I enjoy this too, but predicting who is going to like what exactly is still a mystery to me. Programs I built that I think are the most beautiful and useful thing around get ignored or just tolerated and some silly bash script or Word macro I wrote in five minutes as a one-off for someone has been passed around multiple times and is still in use 20 years later.

Where I get my fun is that I live to increase my understanding of something. This code should be doing "this", but it's doing "that" instead. Is there something I'm missing in my basic understanding of this particular topic? When I follow it through and get that "Ahh, I get it!" moment, it's like a drug for me. All is suddenly right with the world again. It's why I gravitate to lower level languages and languages that give me more control.
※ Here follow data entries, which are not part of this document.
-- ==== Sys2Proof/Laws/Perm.lean ====
section
/-! SUPPORT. PERM: what replacing, adding and removing an entry does to the cause set's order, and to the drive lines. -/

namespace Sys2Proof.Machine

/-! ### The drive lines -/

@[simp] theorem Perm.drive_line (p : Perm) : p.drive.line = p.line := rfl
@[simp] theorem Perm.drive_causes (p : Perm) : p.drive.causes = p.causes := rfl
@[simp] theorem Perm.drive_causeTable (p : Perm) : p.drive.causeTable = p.causeTable := rfl
@[simp] theorem Perm.drive_stopTimer (p : Perm) : p.drive.stopTimer = p.stopTimer := rfl
@[simp] theorem Perm.drive_silenceTimer (p : Perm) : p.drive.silenceTimer = p.silenceTimer := rfl
@[simp] theorem Perm.drive_drive (p : Perm) : p.drive.drive = p.drive := rfl

theorem CausesOk.of_eq {p p' : Perm} (h : CausesOk p) (hc : p'.causes = p.causes)
    (ht : p'.causeTable = p.causeTable) : CausesOk p' := by
  obtain ⟨a, b, c, d, e, f, g⟩ := h
  refine ⟨?_, ?_, ?_, ?_, ?_, ?_, ?_⟩ <;> simp_all [Perm.others]

/-- The drive lines follow. -/
def Perm.LinesOk (p : Perm) : Prop :=
  p.runp = decide (p.line = .running) ∧
  p.slowq = (decide (p.line = .running ∨ p.line = .stopping) && p.holdsResponse .slow) ∧
  p.estop = (decide (p.line = .setup) || p.holdsResponse .emergency)

theorem Perm.linesOk_iff (p : Perm) : p.drive = p ↔ p.LinesOk := by
  cases p
  simp only [Perm.drive, Perm.mk.injEq, Perm.LinesOk]
  grind

/-- The lines follow wherever line state and responses held agree with a state whose lines follow. -/
theorem Perm.lines_of_eq {p p' : Perm} (h : p.drive = p) (hl : p'.line = p.line)
    (hs : p'.holdsResponse .slow = p.holdsResponse .slow)
    (he : p'.holdsResponse .emergency = p.holdsResponse .emergency)
    (a : p'.runp = p.runp) (b : p'.slowq = p.slowq) (c : p'.estop = p.estop) : p'.drive = p' := by
  rw [Perm.linesOk_iff] at h ⊢
  obtain ⟨h1, h2, h3⟩ := h
  refine ⟨?_, ?_, ?_⟩ <;> simp_all

/-- Timers do not enter PERM's order. -/
theorem PermOk.setTimers {p : Perm} (h : PermOk p) (a b : Option Nat) :
    PermOk { p with stopTimer := a, silenceTimer := b } :=
  ⟨h.set.of_eq rfl rfl, Perm.lines_of_eq h.lines rfl rfl rfl rfl rfl rfl, h.calm⟩

/-! ### Finding an entry -/

theorem CauseEntry.names_iff (e : CauseEntry) (k : CauseKind) (subject : Subject) :
    e.names k subject = true ↔ e.kind = k ∧ e.subject = subject := by
  simp [CauseEntry.names]

theorem Perm.find_some {p : Perm} {k : CauseKind} {subject : Subject} {e : CauseEntry}
    (h : p.find k subject = some e) : e ∈ p.causes ∧ e.kind = k ∧ e.subject = subject := by
  have h' : p.causes.find? (fun e : CauseEntry => e.names k subject) = some e := h
  exact ⟨List.mem_of_find?_eq_some h', (e.names_iff k subject).1 (List.find?_some (p := fun e : CauseEntry => e.names k subject) h')⟩

theorem Perm.find_none {p : Perm} {k : CauseKind} {subject : Subject} (h : p.find k subject = none) :
    ∀ e ∈ p.causes, ¬(e.kind = k ∧ e.subject = subject) := by
  intro e he hk
  exact List.find?_eq_none.1 h e he ((e.names_iff k subject).2 hk)

/-- Two entries of an ordered set with one kind and subject are one. -/
theorem CausesOk.same {p : Perm} (h : CausesOk p) {a b : CauseEntry} (ha : a ∈ p.causes) (hb : b ∈ p.causes)
    (hk : a.kind = b.kind) (hs : a.subject = b.subject) : a = b :=
  List.inj_on_of_nodup_map h.keys ha hb (by simp [hk, hs])

/-! ### Replacing an entry -/

theorem Perm.mem_replace {p : Perm} {k : CauseKind} {subject : Subject} {new x : CauseEntry}
    (h : x ∈ (p.replace k subject new).causes) : x = new ∨ x ∈ p.causes := by
  simp only [Perm.replace, List.mem_map] at h
  obtain ⟨y, hy, rfl⟩ := h
  split <;> simp_all

/-- An entry is replaced by one of the same kind, subject, response and latch mode. -/
theorem CausesOk.replace {p : Perm} (h : CausesOk p) {e new : CauseEntry} (he : e ∈ p.causes)
    (hk : new.kind = e.kind) (hs : new.subject = e.subject) (hr : new.response = e.response)
    (hl : new.latch = e.latch) (hc : 1 ≤ new.raiseCount ∧ new.raiseCount ≤ 255)
    (ha : new.latch = .self → new.state = .active) : CausesOk (p.replace e.kind e.subject new) := by
  have key : ∀ x : CauseEntry, (fun e : CauseEntry => (e.kind, e.subject))
      (if x.names e.kind e.subject then new else x) = (x.kind, x.subject) := by
    intro x
    by_cases hx : x.names e.kind e.subject = true
    · have := (x.names_iff _ _).1 hx
      simp [hx, hk, hs, this.1, this.2]
    · simp [hx]
  refine ⟨?_, ?_, ?_, ?_, ?_, ?_, h.table⟩
  · simp only [Perm.replace, List.map_map]
    have : ((fun e : CauseEntry => (e.kind, e.subject)) ∘ fun x => if x.names e.kind e.subject = true then new else x) =
        fun x => (x.kind, x.subject) := funext key
    rw [this]; exact h.keys
  · intro x hx
    rcases Perm.mem_replace hx with rfl | hx
    · rw [hs, hk]; exact h.typed e he
    · exact h.typed x hx
  · have : (p.replace e.kind e.subject new).others = p.others := by
      simp only [Perm.others, Perm.replace, List.filter_map, List.length_map]
      congr 1
      apply List.filter_congr
      intro x _
      have := congrArg Prod.fst (key x)
      simp only at this
      simp [this]
    rw [this]; exact h.room
  · intro x hx
    rcases Perm.mem_replace hx with rfl | hx
    · exact hc
    · exact h.counts x hx
  · intro x hx
    rcases Perm.mem_replace hx with rfl | hx
    · exact ha
    · exact h.selfActive x hx
  · intro x hx
    rcases Perm.mem_replace hx with rfl | hx
    · rw [hr, hl, hk]; exact h.bounds e he
    · exact h.bounds x hx

/-- A test of the response finds the same after such a replacement. -/
theorem CausesOk.replace_any {p : Perm} (h : CausesOk p) {e new : CauseEntry} (he : e ∈ p.causes)
    (hr : new.response = e.response) (t : Response → Bool) :
    (p.replace e.kind e.subject new).causes.any (fun x => t x.response) = p.causes.any fun x => t x.response := by
  simp only [Perm.replace, List.any_map]
  rw [Bool.eq_iff_iff, List.any_eq_true, List.any_eq_true]
  have swap : ∀ x ∈ p.causes, (if x.names e.kind e.subject = true then new else x).response = x.response := by
    intro x hx
    split
    · next hn =>
      have := (x.names_iff _ _).1 hn
      rw [hr, h.same hx he this.1 this.2]
    · rfl
  constructor
  · rintro ⟨x, hx, ht⟩
    exact ⟨x, hx, by simpa [swap x hx] using ht⟩
  · rintro ⟨x, hx, ht⟩
    exact ⟨x, hx, by simpa [swap x hx] using ht⟩

theorem PermOk.replace {p : Perm} (h : PermOk p) {e new : CauseEntry} (he : e ∈ p.causes)
    (hk : new.kind = e.kind) (hs : new.subject = e.subject) (hr : new.response = e.response)
    (hl : new.latch = e.latch) (hc : 1 ≤ new.raiseCount ∧ new.raiseCount ≤ 255)
    (ha : new.latch = .self → new.state = .active) : PermOk (p.replace e.kind e.subject new) := by
  refine ⟨h.set.replace he hk hs hr hl hc ha, ?_, ?_⟩
  · refine Perm.lines_of_eq h.lines rfl ?_ ?_ rfl rfl rfl
    · exact h.set.replace_any he hr fun r => decide (r = .slow)
    · exact h.set.replace_any he hr fun r => decide (r = .emergency)
  · intro hl
    have := h.calm hl
    unfold Perm.stopping at this ⊢
    rw [h.set.replace_any he hr Response.stops]
    exact this

/-! ### Adding and removing an entry -/

/-- A new entry joins a set that holds none of its kind and subject and has room. -/
theorem CausesOk.add {p : Perm} (h : CausesOk p) {k : CauseKind} {subject : Subject} (time : BitVec 32)
    (hn : p.find k subject = none) (ht : subject.type = k.subjectType)
    (hr : k = .causeOverflow ∨ p.others < 47) :
    CausesOk { p with causes := p.causes ++ [p.newEntry k subject time] } := by
  have hnone := Perm.find_none hn
  refine ⟨?_, ?_, ?_, ?_, ?_, ?_, h.table⟩
  · simp only [List.map_append, List.map_cons, List.map_nil, Perm.newEntry]
    rw [List.nodup_append]
    refine ⟨h.keys, by simp, ?_⟩
    simp only [List.mem_map, List.mem_singleton]
    rintro _ ⟨e, he, rfl⟩ _ rfl heq
    simp only [Prod.mk.injEq] at heq
    exact hnone e he heq
  · intro x hx
    rcases List.mem_append.1 hx with hx | hx
    · exact h.typed x hx
    · rw [List.mem_singleton.1 hx]; exact ht
  · simp only [Perm.others, List.filter_append, List.length_append]
    have hroom := h.room
    simp only [Perm.others] at hroom hr
    rcases hr with rfl | hr
    · simpa [Perm.newEntry] using hroom
    · refine Nat.le_trans (Nat.add_le_add_left (List.length_filter_le _ _) _) ?_
      simp only [List.length_singleton]; omega
  · intro x hx
    rcases List.mem_append.1 hx with hx | hx
    · exact h.counts x hx
    · rw [List.mem_singleton.1 hx]; simp [Perm.newEntry]
  · intro x hx
    rcases List.mem_append.1 hx with hx | hx
    · exact h.selfActive x hx
    · rw [List.mem_singleton.1 hx]; intro _; rfl
  · intro x hx
    rcases List.mem_append.1 hx with hx | hx
    · exact h.bounds x hx
    · rw [List.mem_singleton.1 hx]; exact h.table k

/-- Entries leave the set. -/
theorem CausesOk.filter {p : Perm} (h : CausesOk p) (keep : CauseEntry → Bool) :
    CausesOk { p with causes := p.causes.filter keep } := by
  have sub : ∀ x, x ∈ p.causes.filter keep → x ∈ p.causes := fun x hx => (List.mem_filter.1 hx).1
  refine ⟨?_, fun x hx => h.typed x (sub x hx), ?_, fun x hx => h.counts x (sub x hx),
    fun x hx => h.selfActive x (sub x hx), fun x hx => h.bounds x (sub x hx), h.table⟩
  · exact h.keys.sublist (List.Sublist.map _ List.filter_sublist)
  · refine Nat.le_trans ?_ h.room
    exact (List.Sublist.filter _ List.filter_sublist).length_le

theorem PermOk.removed {p : Perm} (h : PermOk p) (keep : CauseEntry → Bool) :
    PermOk ({ p with causes := p.causes.filter keep } : Perm).drive := by
  refine ⟨(h.set.filter keep).of_eq rfl rfl, rfl, ?_⟩
  intro hl
  have := h.calm hl
  simp only [Perm.stopping, Perm.drive, List.any_eq_false] at this ⊢
  exact fun x hx => this x (List.mem_filter.1 hx).1

/-- A line state set with its drive lines keeps the order where it allows the entries held. -/
theorem CausesOk.setLine {p : Perm} (h : CausesOk p) (new : LineState)
    (hc : new = .running ∨ new = .quiet → p.stopping = false) : PermOk ({ p with line := new } : Perm).drive :=
  ⟨h.of_eq rfl rfl, rfl, hc⟩

end Sys2Proof.Machine
end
The rest is building scaffolding and applying standard recipes and carefully laying things out as I go. I still enjoy it, but I don't get the happiness that I get from getting one of those "aha!" moments. Or being told my stupid Word macro saved someone hours of work in some random meeting somewhere, I guess.

Yeah, I definitely get that a lot, I build things I think are amazing, and then nobody uses them ever. Oh well.
I'm getting my kicks from finding out why things don't work and making them work.
I think the important thing is that people enjoy it. They may enjoy other things too, maybe more, and have other responsibilities and that's fine. One of my kids is obsessed with cars, she's a proper petrol head, but she's going into software engineering. I told her that's fine as long as you genuinely enjoy programming, cars can be a great hobby. Life doesn't have to be about one thing.

Anyway in IT there are loads of different jobs other than programming. There's QA, application support, databases, project management, team leads, all sorts and it's pretty easy to switch tracks once you're on the inside.

In my experience as a non programmer, the best devs are hobbyists. Having taught myself Python so I could empathise with my team I can confirm that the passion and enthusiasm for programming as a hobby can be strong indicator of a high performing engineer.